ABOUT THIS EXERCISE — Reproduce the section of the listing that begins at the line containing "exec (.linkLaneLost i)" and finishes at the line containing "if_neg (by simp [low, up, LinkState.carries])". Include both end lines and nothing beyond them.

INFORMATION SHOWN START

/-! ### Maps -/

section
variable (posted : s.requested 4 = true) (ranged : s.badRange = false) (present : (s.ctx s.reqCtx).state.absent = false) (some_ : s.reqWord 4 ≠ 0)
include posted ranged present some_
theorem fwMap_maps (maps : s.pf 1 8 1 = 1)
    (readable : ¬(s.pf 1 12 1 = 1 ∧ s.reqWord 3 < capFrame + 2 ^ 14 ∧ capFrame < s.reqWord 3 + s.reqWord 4))
    (allowed : s.mapRefused s.reqCtx (s.reqWord 2) (s.reqWord 3) (s.reqWord 4) (s.pf 1 16 2) = false) : exec .fwMap s =
      .next ((s.mapRange s.reqCtx (s.reqWord 2) (s.reqWord 3) (s.reqWord 4) (s.pf 1 11 3) (s.pf 1 16 2)).endRequest 0) := by
  have writable : (s.pf 1 12 1 == 1 && decide (s.reqWord 3 < capFrame + 2 ^ 14) && decide (capFrame < s.reqWord 3 + s.reqWord 4)) = false := by
    rw [Bool.eq_false_iff]
    simp only [ne_eq, Bool.and_eq_true, beq_iff_eq, decide_eq_true_eq, and_assoc]
    exact readable
  refine (if_neg (by omega)).trans (congrArg Host.Outcome.next (State.request_done _ posted ranged ?_))
  rw [State.reqAbsent, present, beq_eq_false_iff_ne.mpr some_, writable, allowed]
  rfl
theorem fwUnmap_unmaps (unmaps : s.pf 1 8 1 ≠ 1) (first : s.reqWait = false)
    (unspilt : (s.ctx s.reqCtx).touchesSpill (s.reqWord 2) (s.reqWord 4) = false) (uncapped : s.meetsCaps (s.reqWord 2) (s.reqWord 4) = false) :
    let u := s.unmapRange s.reqCtx (s.reqWord 2) (s.reqWord 4)
    exec .fwUnmap s = .next (if u.invals.any (fun i => i.ctx == s.reqCtx) then u.requestWaits else u.endRequest 0) :=
  (if_neg (by simp [posted, unmaps])).trans ((if_neg (by simp [first])).trans ((if_neg (by simp [ranged])).trans
    (if_neg (by simp [State.reqAbsent, present, some_, unspilt, uncapped]))))
end

/-! ### Cores and sources -/

section
variable (posted : s.requested 5 = true) (named : s.badWords [0x101FF] = false) (own : s.isFw (s.pf 1 0 9) = false)
include posted named own
theorem fwParkCore_parks (parks : s.pf 1 16 1 ≠ 0) : exec .fwParkCore s = .next (((s.fixParticipants (s.pf 1 0 9)).modCore (s.pf 1 0 9)
    (fun k => { k with parked := true })).endRequest 0) :=
  (if_neg parks).trans (congrArg Host.Outcome.next (State.request_done _ posted named own))
theorem fwUnparkCore_unparks (unparks : s.pf 1 16 1 ≠ 1) : exec .fwUnparkCore s =
    .next (([s.pf 1 0 9, primaryOf (s.pf 1 0 9)].dedup.foldl (fun s d => (s.schedule d).startService d)
      ((s.fixParticipants (s.pf 1 0 9)).modCore (s.pf 1 0 9) (fun k => { k with parked := false }))).endRequest 0) :=
  (if_neg unparks).trans (congrArg Host.Outcome.next (State.request_done _ posted named own))
end
section
variable (posted : s.requested 6 = true) (named : s.badSource = false) (allowed : s.sourceRefused = false)
include posted named allowed
theorem fwRetireSource_retires (retires : s.pf 1 16 1 ≠ 0) :
    exec .fwRetireSource s = .next ((s.setSource s.reqCtx (s.pf 1 8 6) false).endRequest 0) :=
  (if_neg retires).trans (congrArg Host.Outcome.next (State.request_done _ posted named allowed))
theorem fwReviveSource_revives (revives : s.pf 1 16 1 ≠ 1) :
    exec .fwReviveSource s = .next ((s.setSource s.reqCtx (s.pf 1 8 6) true).endRequest 0) :=
  (if_neg revives).trans (congrArg Host.Outcome.next (State.request_done _ posted named allowed))
end

/-! ### Streams, timers and kernels -/

theorem fwConfigureStream_configures (posted : s.requested 7 = true)
    (named : s.badWords [0x3F0F0FFFF3007F, 0x1FFFFFFFFFFFF, 0x1FFFFF001FFFFF, 0xFFFFF7F7F] = false) (stream : s.pf 1 0 7 ≤ 67)
    (ranged : s.configured.outOfRange = false) (present : (s.ctx s.configured.ctx).state.absent = false) (e : Source)
    (found : (s.ctx s.configured.ctx).sources[s.configured.entry]? = some e) (mine : e.id = s.srcId 0 (s.pf 1 0 7)) :
    exec .fwConfigureStream s = .next ((s.setStream (s.pf 1 0 7) s.configured).endRequest 0) :=
  congrArg Host.Outcome.next (State.request_done _ posted (by simp [named, stream, ranged]) (by simp [present, found, mine]))
theorem fwSetTimer_sets (posted : s.requested 8 = true) (named : s.badWords [0xFFFF0F, 0xF1FFFFFFFFFF] = false)
    (present : (s.ctx s.reqCtx).state.absent = false) (period : s.pf 2 0 32 ≠ 0) : exec .fwSetTimer s =
      .next ({ s with timers := s.timers.filter (fun (t : Timer) => !(t.ctx == s.reqCtx && t.num == s.pf 1 8 16)) ++
        ([⟨s.reqCtx, s.pf 1 8 16, s.pf 2 0 32, s.pf 2 32 9, s.pf 2 44 4, s.dtime.toNat + 1000 * s.pf 2 0 32, 0⟩] : List Timer) }.endRequest 0) := by
  refine congrArg Host.Outcome.next ((State.request_done _ posted named (by simp [State.reqAbsent, present, period])).trans ?_)
  simp only [period, if_false]
section
variable (posted : s.requested 9 = true) (named : s.badWords [0xF, 2 ^ 48 - 1] = false)
include posted named
theorem fwLoadKernel_begins (loading : (s.ctx s.reqCtx).state = .loading) (idle : (s.ctx s.reqCtx).pending = none) (settled : s.regionFrom = none) :
    exec .fwLoadKernel s = .next (s.beginKernel s.reqCtx (s.reqWord 2)) :=
  (if_neg (by simp [posted])).trans ((if_neg (ne_true_of_eq_false named)).trans ((if_neg (not_not_intro loading)).trans
    (if_neg (by simp [idle, settled]))))
theorem fwLoadKernel_refused (other : (s.ctx s.reqCtx).state ≠ .loading) : exec .fwLoadKernel s = .next (s.endRequest 5) :=
  (if_neg (by simp [posted])).trans ((if_neg (ne_true_of_eq_false named)).trans (if_pos other))
end

end Sys2Proof.Machine
end

section
/-! Links, records of other devices and sensors (R356 to R362, R367 to R372). -/

namespace Sys2Proof.Machine

variable {s u : State}

/-! ### Links (R356 to R360) -/

section
variable {i : Nat} (low : i < 19)
include low
theorem linkEnable_trains (down : (s.link i).state = .down) :
    exec (.linkEnable i) s = .next (s.linkTo i { s.link i with state := .training, since := s.dtime.toNat }) := if_neg (by simp [low, down])
theorem linkLaneLost_trains (up : (s.link i).state = .up) :
    exec (.linkLaneLost i) s = .next (s.linkTo i { s.link i with state := .training, since := s.dtime.toNat }) := if_neg (by simp [low, up])
theorem linkDisable_downs (up : (s.link i).state = .up) : exec (.linkDisable i) s = .next (s.linkTo i { s.link i with state := .down }) :=
  if_neg (by simp [low, up, LinkState.carries])
section
variable (training : (s.link i).state = .training)
include training
theorem linkTrainingDone_ups : exec (.linkTrainingDone i 0) s =
    .next ((if i = 4 ∨ i = 5 then s.aligned else s).linkTo i { s.link i with state := .up, lost := 0 }) :=
  (if_neg low.not_ge).trans (if_pos ⟨.inl training, rfl⟩)
theorem linkTrainingDone_degrades {k : Nat} (some_ : 0 < k) (few : k ≤ 4) (lanes : i < 6) : exec (.linkTrainingDone i k) s =
    .next ((if i = 4 ∨ i = 5 then s.aligned else s).linkTo i { s.link i with state := .degraded, lost := k }) :=
  (if_neg low.not_ge).trans ((if_neg fun all => some_.ne' all.2).trans (if_pos ⟨training, lanes, few⟩))
theorem linkTrainingTimeout_downs : exec (.linkTrainingTimeout i) s = .next (s.linkTo i { s.link i with
    state := .down, failures := BitVec.ofNat 16 (min 0xFFFF ((s.link i).failures.toNat + 1)) }) := if_neg (by simp [low, training])
end
end
section
variable {i : Nat}
theorem State.countReplay_carries (up : (s.link i).state = .up) : s.countReplay i = s.setLink i { s.link i with replays := bump (s.link i).replays } :=
  if_pos (by rw [up]; rfl)
section
variable (module : i < 4)
include module
theorem ucieReplay_counts (up : (s.link i).state = .up) :
    exec (.ucieReplay i) s = .next (s.setLink i { s.link i with replays := bump (s.link i).replays }) :=
  (if_pos module).trans (congrArg Host.Outcome.next (State.countReplay_carries up))
section
variable (still : s.rowTraffic i = false)
include still
theorem ucieReroute_own (up : (s.link i).state = .up) : exec (.ucieReroute i) s = .next (s.setLink i { s.link i with route := none }) := by
  refine (if_neg (by simp [module, still])).trans ?_
  dsimp only
  split
  · rfl
  · next training => cases up.symm.trans training
  · next other _ => exact absurd up other
theorem ucieReroute_nearest (lost : (s.link i).state = .down ∨ (s.link i).state = .degraded) {k : Nat} (near : s.nearestUp i = some k) :
    exec (.ucieReroute i) s = .next (s.setLink i { s.link i with route := some k }) := by
  refine (if_neg (by simp [module, still])).trans ?_
  dsimp only
  split
  · next up => rcases lost with is | is <;> cases up.symm.trans is
  · next training => rcases lost with is | is <;> cases training.symm.trans is
  · rw [near]
end
end
theorem rhoashFrameReplay_counts (rhoash : i = 4 ∨ i = 5) (up : (s.link i).state = .up) :
    exec (.rhoashFrameReplay i) s = .next (s.setLink i { s.link i with replays := bump (s.link i).replays }) :=
  (if_pos rhoash).trans (congrArg Host.Outcome.next (State.countReplay_carries up))
end

/-! ### Records of other devices (R361, R362) -/

section
variable {id : Nat} {m : Msg} (taken : s.take id = some (m, u)) {r : Rec} {x d : Nat} {word : BitVec 16} {w : Sender} {o : Bool}
include taken
section
variable (leaves : m.body = .record r x (.device d word) w o)
include leaves
theorem rhoashRecordArrive_unrouted (cut : u.route d = none) : exec (.rhoashRecordArrive id) s = .next (u.tell m w 2) :=
  onMessage_taken taken (by simp only [leaves, cut])
theorem rhoashRecordArrive_leaves {l : Nat} (route : u.route d = some l) (carries : (u.link l).state.carries = true) :
    exec (.rhoashRecordArrive id) s = .next ((u.tell m w 0).post (Agent.device u.dev.toNat) (Agent.device d) (.rhoash r d word l)) :=
  onMessage_taken taken (by simp only [leaves, route, carries, if_true])
end
theorem rhoashRecordArrive_delivers {l : Nat} (arrives : m.body = .rhoash r u.dev.toNat word l) :
    exec (.rhoashRecordArrive id) s = .next (u.deliverPeer r word) := onMessage_taken taken (by simp only [arrives, if_true])
end

/-! ### Sensors (R367 to R370) -/

section
variable {n : Nat} {t : Stream} (found : s.streams.find n = some t)
include found
theorem State.stream_found : s.stream n = t := by rw [State.stream, FMap.getD, found, Option.getD_some]
section
variable (camera : n < 64)
include camera
section
variable (port : s.portUp (8 * (n / 8)) = true) (ws : List Word)
include port
/-- A packet of a camera's stream, past the checks of its port. -/
theorem csi2Packet_checked : exec (.csi2Packet (n / 8) (n % 8) 0x30 ws) s =
    (let v := s.setStream n { t with discarded := bump t.discarded }
    if t.cut then .next v
    else if !t.en then .next (if t.base = none then v else s)
    else
      let s := if t.base = none then v else s
      let s := (ws.take (t.maxb / 4)).foldl (fun s v => s.cameraWord n 0x30 v) s
      .next (if ws.length * 4 ≤ t.maxb then s else s.lenviol n ((t.maxb / 4 + 1) * 4) false)) := by
  have name : 8 * (n / 8) + n % 8 = n := Nat.div_add_mod n 8
  have up : ¬(n / 8 ≥ 8 ∨ !s.portUp (8 * (n / 8))) := by simp [port]; omega
  refine (if_neg up).trans ((if_neg (by omega)).trans ((if_neg (by decide)).trans ?_))
  rw [name, State.stream_found found]
  rfl
theorem csi2Packet_cut (cut : t.cut = true) :
    exec (.csi2Packet (n / 8) (n % 8) 0x30 ws) s = .next (s.setStream n { t with discarded := bump t.discarded }) :=
  (csi2Packet_checked found camera port ws).trans (if_pos cut)
theorem csi2Packet_disabled (off : t.en = false) : exec (.csi2Packet (n / 8) (n % 8) 0x30 ws) s =
    .next (if t.cut = true ∨ t.base = none then s.setStream n { t with discarded := bump t.discarded } else s) := by
  rw [csi2Packet_checked found camera port ws]
  by_cases cut : t.cut = true <;> simp [cut, off]
theorem csi2Packet_senses (on : t.en = true) (uncut : t.cut = false) (based : t.base.isSome = true) (fits : ws.length * 4 ≤ t.maxb) :
    exec (.csi2Packet (n / 8) (n % 8) 0x30 ws) s = .next (ws.foldl (fun s v => s.cameraWord n 0x30 v) s) := by
  have whole : ws.take (t.maxb / 4) = ws := List.take_of_length_le (by omega)
  have set_ : t.base ≠ none := Option.isSome_iff_ne_none.mp based
  rw [csi2Packet_checked found camera port ws]
  simp only [uncut, on, whole, set_, fits, if_true, if_false, Bool.not_true, Bool.false_eq_true]
end
section
variable (on : t.en = true) (up : s.portUp n = true)
include on up
theorem csi2FrameStart_sets : exec (.csi2FrameStart n) s = .next (s.setStream n { t with base := some (s.dtime - BitVec.ofNat 64 t.offset) }) := by
  show execCsi2FrameStart n s = _
  rw [execCsi2FrameStart, found]
  exact if_neg (by simp [camera, on, up])
theorem decoderWatchdog_cuts (uncut : t.cut = false) (k : Nat) : exec (.decoderWatchdog n k) s = .next (s.lenviol n k true) := by
  show execDecoderWatchdog n k s = _
  rw [execDecoderWatchdog, found]
  exact if_neg (by simp [camera, on, up, uncut])
end
end
section
variable (on : t.en = true) (up : s.portUp n = true) (taxel : 64 ≤ n) (uncut : t.cut = false)
include on up taxel uncut
theorem taxelScan_scans (idle : t.scanning = false) (due : t.scanAt ≤ s.dtime.toNat) : exec (.taxelScan n) s = .next (s.setStream n { t with
    scanning := true, scanFrom := s.dtime.toNat, scanAt := t.scanAt + 1000 * t.period }) := by
  show execTaxelScan n s = _
  rw [execTaxelScan, found]
  exact if_neg (by simp [taxel, on, up, uncut, idle, due])
theorem taxelFrameDone_ends (scanning : t.scanning = true) (vs : List (BitVec 16)) (whole : vs.length = t.rows * t.cols)
    (early : s.dtime.toNat ≤ maxcEnd t.scanFrom t.maxc) : exec (.taxelFrameDone n vs) s =
      .next ((vs.mapIdx (fun i v => (i, v))).foldl (fun s p => s.taxel n p.1 p.2) (s.setStream n { t with scanning := false })) := by
  show execTaxelFrameDone n vs s = _
  rw [execTaxelFrameDone, found]
  exact if_neg (by simp [taxel, on, up, uncut, scanning, whole, early])
end
end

INFORMATION SHOWN END

SOLUTION —
    exec (.linkLaneLost i) s = .next (s.linkTo i { s.link i with state := .training, since := s.dtime.toNat }) := if_neg (by simp [low, up])
theorem linkDisable_downs (up : (s.link i).state = .up) : exec (.linkDisable i) s = .next (s.linkTo i { s.link i with state := .down }) :=
  if_neg (by simp [low, up, LinkState.carries])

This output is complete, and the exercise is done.